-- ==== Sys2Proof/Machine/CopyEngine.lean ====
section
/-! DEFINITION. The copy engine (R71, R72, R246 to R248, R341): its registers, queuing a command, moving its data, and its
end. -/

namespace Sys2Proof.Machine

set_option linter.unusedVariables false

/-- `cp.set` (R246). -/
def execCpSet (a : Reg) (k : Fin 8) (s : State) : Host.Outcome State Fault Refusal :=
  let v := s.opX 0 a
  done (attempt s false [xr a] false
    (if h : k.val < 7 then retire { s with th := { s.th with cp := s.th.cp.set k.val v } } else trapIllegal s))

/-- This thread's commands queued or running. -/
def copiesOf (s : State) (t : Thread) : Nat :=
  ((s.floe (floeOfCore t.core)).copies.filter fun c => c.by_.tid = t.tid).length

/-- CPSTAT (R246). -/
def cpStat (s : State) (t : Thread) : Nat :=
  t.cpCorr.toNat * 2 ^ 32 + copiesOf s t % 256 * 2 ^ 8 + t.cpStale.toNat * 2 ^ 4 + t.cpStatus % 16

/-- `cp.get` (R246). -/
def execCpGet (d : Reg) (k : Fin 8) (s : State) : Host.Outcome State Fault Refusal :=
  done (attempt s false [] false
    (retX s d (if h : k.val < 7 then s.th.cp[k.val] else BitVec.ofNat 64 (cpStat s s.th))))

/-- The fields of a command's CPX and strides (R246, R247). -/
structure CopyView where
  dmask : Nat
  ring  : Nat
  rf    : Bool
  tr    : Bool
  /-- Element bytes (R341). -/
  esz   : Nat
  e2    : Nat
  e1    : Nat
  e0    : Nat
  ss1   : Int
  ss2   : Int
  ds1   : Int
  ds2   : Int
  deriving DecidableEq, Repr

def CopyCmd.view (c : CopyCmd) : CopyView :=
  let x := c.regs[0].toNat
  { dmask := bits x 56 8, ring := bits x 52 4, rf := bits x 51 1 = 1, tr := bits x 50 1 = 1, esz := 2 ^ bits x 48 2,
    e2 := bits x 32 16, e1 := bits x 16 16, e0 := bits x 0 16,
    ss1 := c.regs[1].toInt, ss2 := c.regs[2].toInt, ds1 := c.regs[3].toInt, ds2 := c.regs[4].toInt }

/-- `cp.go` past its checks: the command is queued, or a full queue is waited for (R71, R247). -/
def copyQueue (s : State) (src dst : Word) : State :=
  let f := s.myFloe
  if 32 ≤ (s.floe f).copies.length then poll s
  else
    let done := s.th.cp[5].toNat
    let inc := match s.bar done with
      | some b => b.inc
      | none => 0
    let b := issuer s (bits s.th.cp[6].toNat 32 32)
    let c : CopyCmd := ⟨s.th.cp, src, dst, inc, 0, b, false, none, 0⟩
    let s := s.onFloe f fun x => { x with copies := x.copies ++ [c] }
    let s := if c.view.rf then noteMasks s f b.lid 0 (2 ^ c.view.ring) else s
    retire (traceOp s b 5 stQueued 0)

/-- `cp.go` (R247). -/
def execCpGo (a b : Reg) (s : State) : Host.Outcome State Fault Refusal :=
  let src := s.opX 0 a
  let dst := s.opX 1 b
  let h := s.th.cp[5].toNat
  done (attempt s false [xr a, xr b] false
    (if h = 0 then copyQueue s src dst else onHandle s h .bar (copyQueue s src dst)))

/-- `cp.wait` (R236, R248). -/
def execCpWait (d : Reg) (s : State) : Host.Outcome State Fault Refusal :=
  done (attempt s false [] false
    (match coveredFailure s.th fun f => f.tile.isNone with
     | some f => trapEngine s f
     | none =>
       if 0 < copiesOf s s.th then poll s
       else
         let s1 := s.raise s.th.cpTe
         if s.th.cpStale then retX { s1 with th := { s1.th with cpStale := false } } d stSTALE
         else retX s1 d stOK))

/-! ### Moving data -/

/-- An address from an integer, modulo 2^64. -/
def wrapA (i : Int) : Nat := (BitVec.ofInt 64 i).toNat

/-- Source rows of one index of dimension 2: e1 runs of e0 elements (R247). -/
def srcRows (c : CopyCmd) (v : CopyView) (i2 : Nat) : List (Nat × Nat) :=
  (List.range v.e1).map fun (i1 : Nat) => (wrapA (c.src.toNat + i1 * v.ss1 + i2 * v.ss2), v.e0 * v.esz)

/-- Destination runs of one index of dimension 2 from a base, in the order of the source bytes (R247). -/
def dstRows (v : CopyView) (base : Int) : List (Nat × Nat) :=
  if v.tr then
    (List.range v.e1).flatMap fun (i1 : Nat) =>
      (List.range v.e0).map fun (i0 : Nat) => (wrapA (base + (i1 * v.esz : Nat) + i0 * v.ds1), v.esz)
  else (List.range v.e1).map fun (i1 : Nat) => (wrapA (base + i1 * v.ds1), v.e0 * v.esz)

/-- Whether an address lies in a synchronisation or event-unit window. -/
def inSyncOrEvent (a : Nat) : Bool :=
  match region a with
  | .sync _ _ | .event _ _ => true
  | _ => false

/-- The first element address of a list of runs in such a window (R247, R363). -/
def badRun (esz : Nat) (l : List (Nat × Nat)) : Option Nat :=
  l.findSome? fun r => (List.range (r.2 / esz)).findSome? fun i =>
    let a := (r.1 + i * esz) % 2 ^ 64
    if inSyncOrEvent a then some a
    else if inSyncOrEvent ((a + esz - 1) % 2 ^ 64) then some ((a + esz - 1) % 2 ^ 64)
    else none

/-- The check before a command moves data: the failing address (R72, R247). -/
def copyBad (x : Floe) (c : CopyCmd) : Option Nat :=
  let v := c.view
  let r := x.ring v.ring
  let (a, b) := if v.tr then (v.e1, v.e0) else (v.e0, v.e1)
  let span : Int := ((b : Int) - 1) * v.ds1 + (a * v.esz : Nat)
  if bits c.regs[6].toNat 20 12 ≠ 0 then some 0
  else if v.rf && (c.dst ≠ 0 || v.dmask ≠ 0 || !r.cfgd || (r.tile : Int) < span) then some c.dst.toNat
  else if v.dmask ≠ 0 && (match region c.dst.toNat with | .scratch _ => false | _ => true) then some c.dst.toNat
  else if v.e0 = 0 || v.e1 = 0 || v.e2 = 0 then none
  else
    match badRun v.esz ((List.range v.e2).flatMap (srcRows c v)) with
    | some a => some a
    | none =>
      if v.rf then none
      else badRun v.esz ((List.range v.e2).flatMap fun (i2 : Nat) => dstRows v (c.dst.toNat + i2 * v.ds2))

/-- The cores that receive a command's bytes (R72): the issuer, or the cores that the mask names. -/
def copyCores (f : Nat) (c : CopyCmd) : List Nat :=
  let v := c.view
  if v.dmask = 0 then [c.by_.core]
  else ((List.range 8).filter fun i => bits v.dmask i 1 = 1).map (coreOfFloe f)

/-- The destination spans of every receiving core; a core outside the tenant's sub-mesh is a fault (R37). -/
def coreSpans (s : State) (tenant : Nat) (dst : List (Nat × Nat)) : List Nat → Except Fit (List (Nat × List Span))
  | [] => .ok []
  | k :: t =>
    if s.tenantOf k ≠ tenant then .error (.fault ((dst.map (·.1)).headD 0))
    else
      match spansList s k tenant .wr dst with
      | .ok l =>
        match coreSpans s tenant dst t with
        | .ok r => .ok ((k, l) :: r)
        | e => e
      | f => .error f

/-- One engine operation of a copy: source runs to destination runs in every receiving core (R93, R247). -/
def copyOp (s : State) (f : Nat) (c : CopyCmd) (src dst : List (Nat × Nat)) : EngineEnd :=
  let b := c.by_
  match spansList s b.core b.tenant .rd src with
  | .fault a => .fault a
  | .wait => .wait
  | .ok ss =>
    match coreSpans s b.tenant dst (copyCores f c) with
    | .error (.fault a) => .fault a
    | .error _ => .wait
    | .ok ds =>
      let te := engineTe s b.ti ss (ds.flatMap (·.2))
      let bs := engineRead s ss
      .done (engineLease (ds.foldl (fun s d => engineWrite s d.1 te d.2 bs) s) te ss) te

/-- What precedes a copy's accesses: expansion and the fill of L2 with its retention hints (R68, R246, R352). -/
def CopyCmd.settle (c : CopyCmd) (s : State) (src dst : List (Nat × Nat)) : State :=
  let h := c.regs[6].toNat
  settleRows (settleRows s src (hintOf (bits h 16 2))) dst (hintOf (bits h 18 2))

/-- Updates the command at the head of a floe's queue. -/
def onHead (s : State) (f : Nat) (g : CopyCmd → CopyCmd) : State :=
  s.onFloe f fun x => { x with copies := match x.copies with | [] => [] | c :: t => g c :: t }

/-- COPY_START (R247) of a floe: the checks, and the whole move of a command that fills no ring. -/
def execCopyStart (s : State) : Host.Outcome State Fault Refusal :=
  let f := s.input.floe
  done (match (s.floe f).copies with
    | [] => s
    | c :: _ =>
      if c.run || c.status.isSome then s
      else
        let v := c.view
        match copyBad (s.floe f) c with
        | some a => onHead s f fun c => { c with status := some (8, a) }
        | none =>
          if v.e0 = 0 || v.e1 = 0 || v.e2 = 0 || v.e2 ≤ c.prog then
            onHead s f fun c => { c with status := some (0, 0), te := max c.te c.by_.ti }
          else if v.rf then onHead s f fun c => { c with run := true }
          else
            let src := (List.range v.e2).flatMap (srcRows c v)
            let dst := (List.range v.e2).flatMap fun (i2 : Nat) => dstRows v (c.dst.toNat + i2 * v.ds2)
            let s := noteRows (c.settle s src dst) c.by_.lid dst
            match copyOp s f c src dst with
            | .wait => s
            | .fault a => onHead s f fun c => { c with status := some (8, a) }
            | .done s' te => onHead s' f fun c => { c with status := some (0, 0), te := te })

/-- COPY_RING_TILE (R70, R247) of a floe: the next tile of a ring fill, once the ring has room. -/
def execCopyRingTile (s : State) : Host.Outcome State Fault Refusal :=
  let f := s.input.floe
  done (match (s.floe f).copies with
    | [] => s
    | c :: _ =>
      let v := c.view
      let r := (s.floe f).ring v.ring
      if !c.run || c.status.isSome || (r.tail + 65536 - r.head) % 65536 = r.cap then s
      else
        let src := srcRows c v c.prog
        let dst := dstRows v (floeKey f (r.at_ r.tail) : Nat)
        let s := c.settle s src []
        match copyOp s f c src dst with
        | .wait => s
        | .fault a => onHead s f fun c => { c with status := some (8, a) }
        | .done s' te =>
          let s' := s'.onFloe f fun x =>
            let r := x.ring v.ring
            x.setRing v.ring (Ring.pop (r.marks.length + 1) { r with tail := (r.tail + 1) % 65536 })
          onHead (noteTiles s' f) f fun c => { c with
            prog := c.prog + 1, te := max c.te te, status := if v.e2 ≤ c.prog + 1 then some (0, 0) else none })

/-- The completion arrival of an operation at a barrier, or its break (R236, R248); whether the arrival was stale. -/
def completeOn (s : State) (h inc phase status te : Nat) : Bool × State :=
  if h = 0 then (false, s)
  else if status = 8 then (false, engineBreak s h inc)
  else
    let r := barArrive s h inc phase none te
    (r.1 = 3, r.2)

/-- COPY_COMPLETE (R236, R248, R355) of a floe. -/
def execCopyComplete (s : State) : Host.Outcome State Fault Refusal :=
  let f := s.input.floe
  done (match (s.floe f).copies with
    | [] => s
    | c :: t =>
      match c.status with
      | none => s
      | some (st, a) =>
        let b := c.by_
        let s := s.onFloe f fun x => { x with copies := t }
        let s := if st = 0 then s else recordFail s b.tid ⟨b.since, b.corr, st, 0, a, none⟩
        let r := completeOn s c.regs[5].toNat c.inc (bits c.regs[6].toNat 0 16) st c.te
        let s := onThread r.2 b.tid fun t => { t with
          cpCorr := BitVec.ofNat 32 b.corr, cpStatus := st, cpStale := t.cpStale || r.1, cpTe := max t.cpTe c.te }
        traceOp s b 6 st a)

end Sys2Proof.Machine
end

▶ [About this exercise] Each line above from the one with "ss1 := c.regs[1].toInt, ss2" up to and including the one with "retire (traceOp s b 5 stQueued 0)" must be set down exactly, and no line outside that span may appear.

▶ [Solution to the exercise]
    ss1 := c.regs[1].toInt, ss2 := c.regs[2].toInt, ds1 := c.regs[3].toInt, ds2 := c.regs[4].toInt }

/-- `cp.go` past its checks: the command is queued, or a full queue is waited for (R71, R247). -/
def copyQueue (s : State) (src dst : Word) : State :=
  let f := s.myFloe
  if 32 ≤ (s.floe f).copies.length then poll s
  else
    let done := s.th.cp[5].toNat
    let inc := match s.bar done with
      | some b => b.inc
      | none => 0
    let b := issuer s (bits s.th.cp[6].toNat 32 32)
    let c : CopyCmd := ⟨s.th.cp, src, dst, inc, 0, b, false, none, 0⟩
    let s := s.onFloe f fun x => { x with copies := x.copies ++ [c] }
    let s := if c.view.rf then noteMasks s f b.lid 0 (2 ^ c.view.ring) else s
    retire (traceOp s b 5 stQueued 0)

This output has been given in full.